Data is the new oil! And wearable medical devices are the oil fields of our age.
The 2010s ushered Machine and Deep Learning, a breakthrough in the ability of computers to use data to make predictions. The best way to understand the magnitude of this breakthrough is to compare it to the invention of computers. In the 1940s, humans (known as computers!)performed all necessary calculations needed for science, research, accounting, etc. At a speed of tens to hundreds of calculations per hour, global computing capacity was likely in the billions of calculations per year. Today’s fastest computer calculates a thousand trillion calculations per second! Today’s cell phones calculate trillions of calculations per second or what it took the entire human race TEN years to calculateless than 100 years ago. This explosion in calculation capacity transformed every aspect of our life.

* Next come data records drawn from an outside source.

-- ==== Sys2Proof/Machine/HashCmds.lean ====
section
/-! DEFINITION. The SM3 commands (42_sm3.md rules R180 to R182). -/

namespace Sys2Proof.Machine

/-- HINIT (R180). -/
def execHinit (s : State) : Host.Outcome State Fault Refusal := runCommand true (.ok { s with v := Rom.sm3Iv }) s

/-- HCOMP (R181): V <- CF(V, B), no padding, B kept. -/
def execHcomp (s : State) : Host.Outcome State Fault Refusal :=
  runCommand true (.ok { s with v := Sm3.compress s.v s.b.toList }) s

/-- The body of HASH (R182): the source range is checked before the destination range. -/
def hashBody (s : State) : Except CmdError State :=
  if s.dbuf.inRange s.src.toNat s.len.toNat = false then .error .range
  else if s.dbuf.inRange s.dst.toNat 32 = false then .error .range
  else
    let v := Sm3.hashState (s.memRead s.src.toNat s.len.toNat)
    .ok { s.memWrite s.dst.toNat (Sm3.digest v) with v := v }

/-- HASH (R182). -/
def execHash (s : State) : Host.Outcome State Fault Refusal := runCommand true (hashBody s) s

end Sys2Proof.Machine
end

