-- ==== Sys2Proof/Machine/Step.lean ====
section
/-! DEFINITION. The step function, and the state whose very next step runs a given command word. -/

namespace Sys2Proof.Machine

/-- One step of the machine. -/
def step (s : State) : Host.Outcome State Fault Refusal := takeTurn s

/-- `s` with the command of `nbits` bits `w` (the bits above zero) accepted and the engine's turn next, so that the next
step executes and completes it. The core fetches nothing (20_memory.md rules R74, R80): a program is a host script, and
this stands for its write to CMD (assumption log 10). -/
def State.withFetchWord (s : State) (nbits w : Nat) : State := s.withAccepted (BitVec.ofNat 32 (w % 2 ^ nbits))

end Sys2Proof.Machine
end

Machine learning will do the same to analysis, decision making, prediction and pattern recognition. With all the calculating ability that computers made possible, humans were still needed to direct which calculations to make which we call programming (human calculators became computer programmers). Humans also made sense of the results of all those calculations and analyzed the resulting outputs to inform decisions in accounting and finance, investing, and engineering. Humans were also need to recognize patterns in the numbers and use them to predict future outcomes such as in diagnosis, prognosis and treatment. This is rapidly changing! Machine learning duplicates humans’ ability to perform these functions just as computers duplicated our ability to calculate. Machine learning is accelerating the performance of these functions faster than computers accelerated calculation. Machine learning algorithms are now able to recognize pictures faster and more accurately than humans, they can recognize speech better than humans and pretty soon will be able to drive cars safer than humans.
To do so, however, machine learning needs HUGE amounts of data. Machine learning algorithms need data to learn patterns and to make decisions.